• _What the task requires_
Give again, word for word, each line below starting at the one that contains "rw [fold1, BitVec.ofNat_toNat, BitVec.setWidth_eq, ht]" and ending at the one that contains "(by decide)).trans BitVec.extractLsb'_append_eq_right".

• _Data for the task_
/-! ### The rows -/

/-- R114: a word the row selects is the word of a command of the row. -/
theorem exists_encode_of_selected {w : Word} {j : Instr} (h : w &&& (opcodeRow j).2 = (opcodeRow j).1) :
    ∃ k, encode k = w ∧ opcodeRow k = opcodeRow j := by
  cases j with
  | nop | place | search | resume | verify | abort => exact exists_encode_of_bareRow h rfl
  | vclr | vflip | vtest | extract | stest24 | stest16 | stest8 | tsum =>
    exact exists_encode_of_argRow h (fun _ => rfl) (fun _ => rfl)
  | red1 | red2 | red3 | zchk => exact exists_encode_of_setRow h (fun _ => rfl) (fun _ => rfl)

/-- R114: the row of a command selects the command's word. -/
theorem opcodeRow_selects_encode (i : Instr) : Laws.OpcodeRow.Statement i :=
  match i with
  | .nop => Laws.OpcodeRow.nop
  | .vclr arg => Laws.OpcodeRow.vclr arg
  | .vflip arg => Laws.OpcodeRow.vflip arg
  | .vtest arg => Laws.OpcodeRow.vtest arg
  | .extract arg => Laws.OpcodeRow.extract arg
  | .place => Laws.OpcodeRow.place
  | .stest24 arg => Laws.OpcodeRow.stest24 arg
  | .stest16 arg => Laws.OpcodeRow.stest16 arg
  | .stest8 arg => Laws.OpcodeRow.stest8 arg
  | .red1 set => Laws.OpcodeRow.red1 set
  | .red2 set => Laws.OpcodeRow.red2 set
  | .red3 set => Laws.OpcodeRow.red3 set
  | .tsum arg => Laws.OpcodeRow.tsum arg
  | .zchk set => Laws.OpcodeRow.zchk set
  | .search => Laws.OpcodeRow.search
  | .resume => Laws.OpcodeRow.resume
  | .verify => Laws.OpcodeRow.verify
  | .abort => Laws.OpcodeRow.abort

/-- Settles O3: a selected word is the word of a command of the row, and the row of a command selects its word. -/
theorem tableRowSelectsItsWords : Obligations.TableRowSelectsItsWords := fun w j => by
  simp only [decode_eq_some_iff]
  constructor
  · exact exists_encode_of_selected
  · rintro ⟨i, rfl, hrow⟩
    rw [← hrow]
    exact opcodeRow_selects_encode i

end Sys2Proof
end

section
/-! The position table, `extract` and `place` (40_tables_extract_place.md R143 to R145). The four positions of an id lie in four
different grid rows, so they differ, and `place` and `extract` act on the four bytes separately. -/

namespace Sys2Proof.Machine

/-- R143: the closed form of the position table and its rows. -/
theorem pos_eq_positions {id : BitVec 3} (h : Claims.legalId id) (j : Fin 4) : pos id j = Claims.positions id j := by
  revert id j
  decide

/-- R143: byte `j` of the anti-diagonal lies in grid row `j`. -/
theorem pos_mod_four (id : BitVec 3) (j : Fin 4) : (pos id j).val % 4 = j.val := by
  simp only [pos]
  omega

theorem pos_injective (id : BitVec 3) : Function.Injective (pos id) := fun i j h => by
  rw [Fin.ext_iff, ← pos_mod_four id i, ← pos_mod_four id j, h]

/-- R39: the bytes of a quadruple by extraction and by shift. -/
theorem quadByte_eq_keyByte (q : Word) (j : Fin 4) : quadByte q j = Claims.keyByte q j := by
  ext k hk
  simp [quadByte, Claims.keyByte]

/-- R17: a quadruple is its four bytes, most significant first. -/
theorem quadByte_append (q : Word) : quadByte q 0 ++ quadByte q 1 ++ quadByte q 2 ++ quadByte q 3 = q := by
  ext k hk
  simp [quadByte]
  grind

/-- R144: byte `j` of what `extract` answers is the block's byte at position `j`. -/
theorem quadByte_extractIndex (blk : Block) (id : BitVec 3) (j : Fin 4) :
    quadByte (extractIndex blk id) j = blk[pos id j] := by
  ext k hk
  match j with
  | 0 | 1 | 2 | 3 =>
    simp [quadByte, extractIndex]
    grind

/-- R145: `place` writes byte `j` of the quadruple at position `j`. -/
theorem placeQuad_getElem_pos (q : Word) (id : BitVec 3) (blk : Block) (j : Fin 4) :
    (placeQuad q id blk)[pos id j] = quadByte q j := by
  have hne {i : Fin 4} (h : i ≠ j) : (pos id i).val ≠ (pos id j).val := fun he => h (pos_injective id (Fin.ext he))
  match j with
  | 0 | 1 | 2 | 3 => simp [placeQuad, hne]

/-- R145: `place` leaves the other 12 bytes. -/
theorem placeQuad_getElem_of_ne (q : Word) {id : BitVec 3} (blk : Block) {n : Fin 16} (h : ∀ j, n ≠ pos id j) :
    (placeQuad q id blk)[n] = blk[n] := by
  have hne (j : Fin 4) : (pos id j).val ≠ n.val := fun he => h j (Fin.ext he.symm)
  simp [placeQuad, hne]

/-- R145, the first law, of every id. -/
theorem extractIndex_placeQuad (q : Word) (id : BitVec 3) (blk : Block) : extractIndex (placeQuad q id blk) id = q := by
  simp only [extractIndex, placeQuad_getElem_pos, quadByte_append]

/-- R145, the second law, of every id: a byte at a position is written back, and any other is left. -/
theorem placeQuad_extractIndex (id : BitVec 3) (blk : Block) : placeQuad (extractIndex blk id) id blk = blk := by
  have hbyte (n : Fin 16) : (placeQuad (extractIndex blk id) id blk)[n] = blk[n] := by
    by_cases h : ∃ j, n = pos id j
    · obtain ⟨j, rfl⟩ := h
      rw [placeQuad_getElem_pos, quadByte_extractIndex]
    · exact placeQuad_getElem_of_ne _ blk (not_exists.1 h)
  exact Vector.ext fun n hn => hbyte ⟨n, hn⟩

/-- Settles O20: the positions are those of the table, and both laws hold of every id. -/
theorem extractAndPlaceAreInverse : Obligations.ExtractAndPlaceAreInverse := fun id q blk hid => by
  simp only [← pos_eq_positions hid, ← quadByte_eq_keyByte]
  exact ⟨placeQuad_getElem_pos q id blk, fun _ => placeQuad_getElem_of_ne q blk, extractIndex_placeQuad q id blk,
    placeQuad_extractIndex id blk⟩

end Sys2Proof.Machine
end

section
/-! The reduction stages together (42_reduce.md R194, R195). Accumulation only ever cancels set bits in pairs, so it keeps the
parity of every count of set bits, and two accumulations in turn are one along the composed index map. -/

namespace Sys2Proof.Machine

/-! ### Accumulation cancels in pairs -/

theorem setBit_perm_cons {i : Nat} {m : Memory} (h : i ∉ m) : (setBit i m).Perm (i :: m) := by
  induction m with
  | nil => exact .refl _
  | cons j m ih =>
    obtain ⟨hij, him⟩ := List.ne_and_not_mem_of_not_mem_cons h
    rw [setBit, if_neg hij]
    split
    next => exact .refl _
    next => exact ((ih him).cons j).trans (.swap i j m)

theorem perm_cons_clearBit {i : Nat} {m : Memory} (hm : m.Nodup) (h : i ∈ m) : m.Perm (i :: clearBit i m) := by
  rw [clearBit, ← hm.erase_eq_filter]
  exact List.perm_cons_erase h

/-- R18: a flip puts one index in or takes one out, so it counts one more or cancels a pair. -/
theorem countP_memFlip {m : Memory} (hm : m.Nodup) (i : Nat) (p : Nat → Bool) :
    ∃ k, (memFlip m i).countP p + 2 * k = m.countP p + if p i then 1 else 0 := by
  by_cases h : i ∈ m
  · have hflip : memFlip m i = clearBit i m := by simp [memFlip, memWrite, (memRead_iff_mem m i).2 h]
    refine ⟨if p i then 1 else 0, ?_⟩
    rw [hflip, (perm_cons_clearBit hm h).countP_eq, List.countP_cons]
    omega
  · have hflip : memFlip m i = setBit i m := by
      simp [memFlip, memWrite, Bool.eq_false_iff.2 (mt (memRead_iff_mem m i).1 h)]
    refine ⟨0, ?_⟩
    rw [hflip, (setBit_perm_cons h).countP_eq, List.countP_cons]
    omega

theorem Memory.wf.nodup {w : Nat} {m : Memory} (h : Memory.wf w m) : m.Nodup := h.1.imp Nat.ne_of_lt

theorem countP_foldl_flip {w : Nat} {f : Nat → Nat} (hf : ∀ i, f i < 2 ^ w) (p : Nat → Bool) (m : Memory) {out : Memory}
    (h : Memory.wf w out) :
    ∃ k, (m.foldl (fun out i => memFlip out (f i)) out).countP p + 2 * k = out.countP p + m.countP (p ∘ f) := by
  induction m generalizing out with
  | nil => exact ⟨0, rfl⟩
  | cons i m ih =>
    obtain ⟨k, hk⟩ := countP_memFlip h.nodup (f i) p
    obtain ⟨l, hl⟩ := ih (memFlip_wf h (hf i))
    refine ⟨k + l, ?_⟩
    rw [List.foldl_cons, List.countP_cons, Function.comp_apply]
    omega

/-- R180: of the set bits sent to `p`, accumulation keeps all but `k` cancelled pairs. -/
theorem countP_accumulate {w : Nat} {f : Nat → Nat} (hf : ∀ i, f i < 2 ^ w) (p : Nat → Bool) (m : Memory) :
    ∃ k, (accumulate f m).countP p + 2 * k = m.countP (p ∘ f) := by
  obtain ⟨k, hk⟩ := countP_foldl_flip hf p m (memZero_wf w)
  exact ⟨k, hk.trans (Nat.zero_add _)⟩

/-- R195, of any index map: with the predicate that holds of every index, the count is the number of set bits. -/
theorem length_accumulate {w : Nat} {f : Nat → Nat} (hf : ∀ i, f i < 2 ^ w) (m : Memory) :
    (accumulate f m).length % 2 = m.length % 2 ∧ (accumulate f m).length ≤ m.length := by
  obtain ⟨k, hk⟩ := countP_accumulate hf (fun _ => true) m
  simp only [Function.comp_def, List.countP_true] at hk
  omega

/-- Settles O34: each stage is an accumulation at indices inside its width. -/
theorem stagesKeepThePopulationParity : Obligations.StagesKeepThePopulationParity := fun v k1 k2 k3 k4 ta tb tc td => by
  obtain ⟨hparity1, hle1⟩ := length_accumulate (fold1_lt k1 k2 ta tb) v
  obtain ⟨hparity2, hle2⟩ := length_accumulate (fold2_lt k3 tc) v
  obtain ⟨hparity3, hle3⟩ := length_accumulate (fold3_lt k4 td) v
  exact ⟨hparity1, hle1, hparity2, hle2, hparity3, hle3⟩

/-! ### The three stages are one accumulation -/

/-- The pairs that cancel in the first accumulation do not change what is read after the second. -/
theorem accumulate_accumulate {w u : Nat} {f g : Nat → Nat} (hf : ∀ i, f i < 2 ^ w) (hg : ∀ i, g i < 2 ^ u) (m : Memory) :
    accumulate g (accumulate f m) = accumulate (g ∘ f) m := by
  refine eq_of_memRead (accumulate_wf hg _) (accumulate_wf (fun i => hg (f i)) m) fun j => ?_
  obtain ⟨k, hk⟩ := countP_accumulate hf (fun i => g i == j) m
  have hcomp : m.countP ((fun i => g i == j) ∘ f) = m.countP (fun i => (g ∘ f) i == j) := rfl
  rw [memRead_accumulate, memRead_accumulate, ← hcomp, ← hk, Nat.add_mul_mod_self_left]

theorem reduce3_reduce2_reduce1 (v : Memory) (k1 k2 k3 k4 : Byte) (ta tb tc td : Byte → Byte) :
    reduce3 (reduce2 (reduce1 v k1 k2 ta tb) k3 tc) k4 td =
      accumulate (fold3 k4 td ∘ fold2 k3 tc ∘ fold1 k1 k2 ta tb) v :=
  (congrArg (accumulate (fold3 k4 td)) (accumulate_accumulate (fold1_lt k1 k2 ta tb) (fold2_lt k3 tc) v)).trans
    (accumulate_accumulate (fun _ => fold2_lt k3 tc _) (fold3_lt k4 td) v)

/-! ### The index maps byte by byte: a stage folds bytes into the highest one and keeps the bytes below it -/

theorem fold1_toNat (k1 k2 : Byte) (ta tb : Byte → Byte) (q : Word) : fold1 k1 k2 ta tb q.toNat =
    ((ta (quadByte q 0 ^^^ k1) ^^^ tb (quadByte q 1 ^^^ k2)) ++ (quadByte q 2 ++ quadByte q 3)).toNat := by
  have ht : q.extractLsb' 0 16 = quadByte q 2 ++ quadByte q 3 := by
    ext k hk
    simp [quadByte]
    grind
  rw [fold1, BitVec.ofNat_toNat, BitVec.setWidth_eq, ht]
  rfl

theorem fold2_append (k3 : Byte) (tc : Byte → Byte) (x c d : Byte) :
    fold2 k3 tc (x ++ (c ++ d)).toNat = ((x ^^^ tc (c ^^^ k3)) ++ d).toNat := by
  have hx : BitVec.extractLsb' (n := 24) 16 8 (x ++ (c ++ d)) = x := BitVec.extractLsb'_append_eq_left
  have hc : BitVec.extractLsb' (n := 24) 8 8 (x ++ (c ++ d)) = c :=
    (BitVec.extractLsb'_append_eq_of_add_le (by decide)).trans BitVec.extractLsb'_append_eq_left
  have hd : BitVec.extractLsb' (n := 24) 0 8 (x ++ (c ++ d)) = d :=
    (BitVec.extractLsb'_append_eq_of_add_le (by decide)).trans BitVec.extractLsb'_append_eq_right
  simp only [fold2, BitVec.ofNat_toNat, BitVec.setWidth_eq, hx, hc, hd]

• _Response below_
  rw [fold1, BitVec.ofNat_toNat, BitVec.setWidth_eq, ht]
  rfl

theorem fold2_append (k3 : Byte) (tc : Byte → Byte) (x c d : Byte) :
    fold2 k3 tc (x ++ (c ++ d)).toNat = ((x ^^^ tc (c ^^^ k3)) ++ d).toNat := by
  have hx : BitVec.extractLsb' (n := 24) 16 8 (x ++ (c ++ d)) = x := BitVec.extractLsb'_append_eq_left
  have hc : BitVec.extractLsb' (n := 24) 8 8 (x ++ (c ++ d)) = c :=
    (BitVec.extractLsb'_append_eq_of_add_le (by decide)).trans BitVec.extractLsb'_append_eq_left
  have hd : BitVec.extractLsb' (n := 24) 0 8 (x ++ (c ++ d)) = d :=
    (BitVec.extractLsb'_append_eq_of_add_le (by decide)).trans BitVec.extractLsb'_append_eq_right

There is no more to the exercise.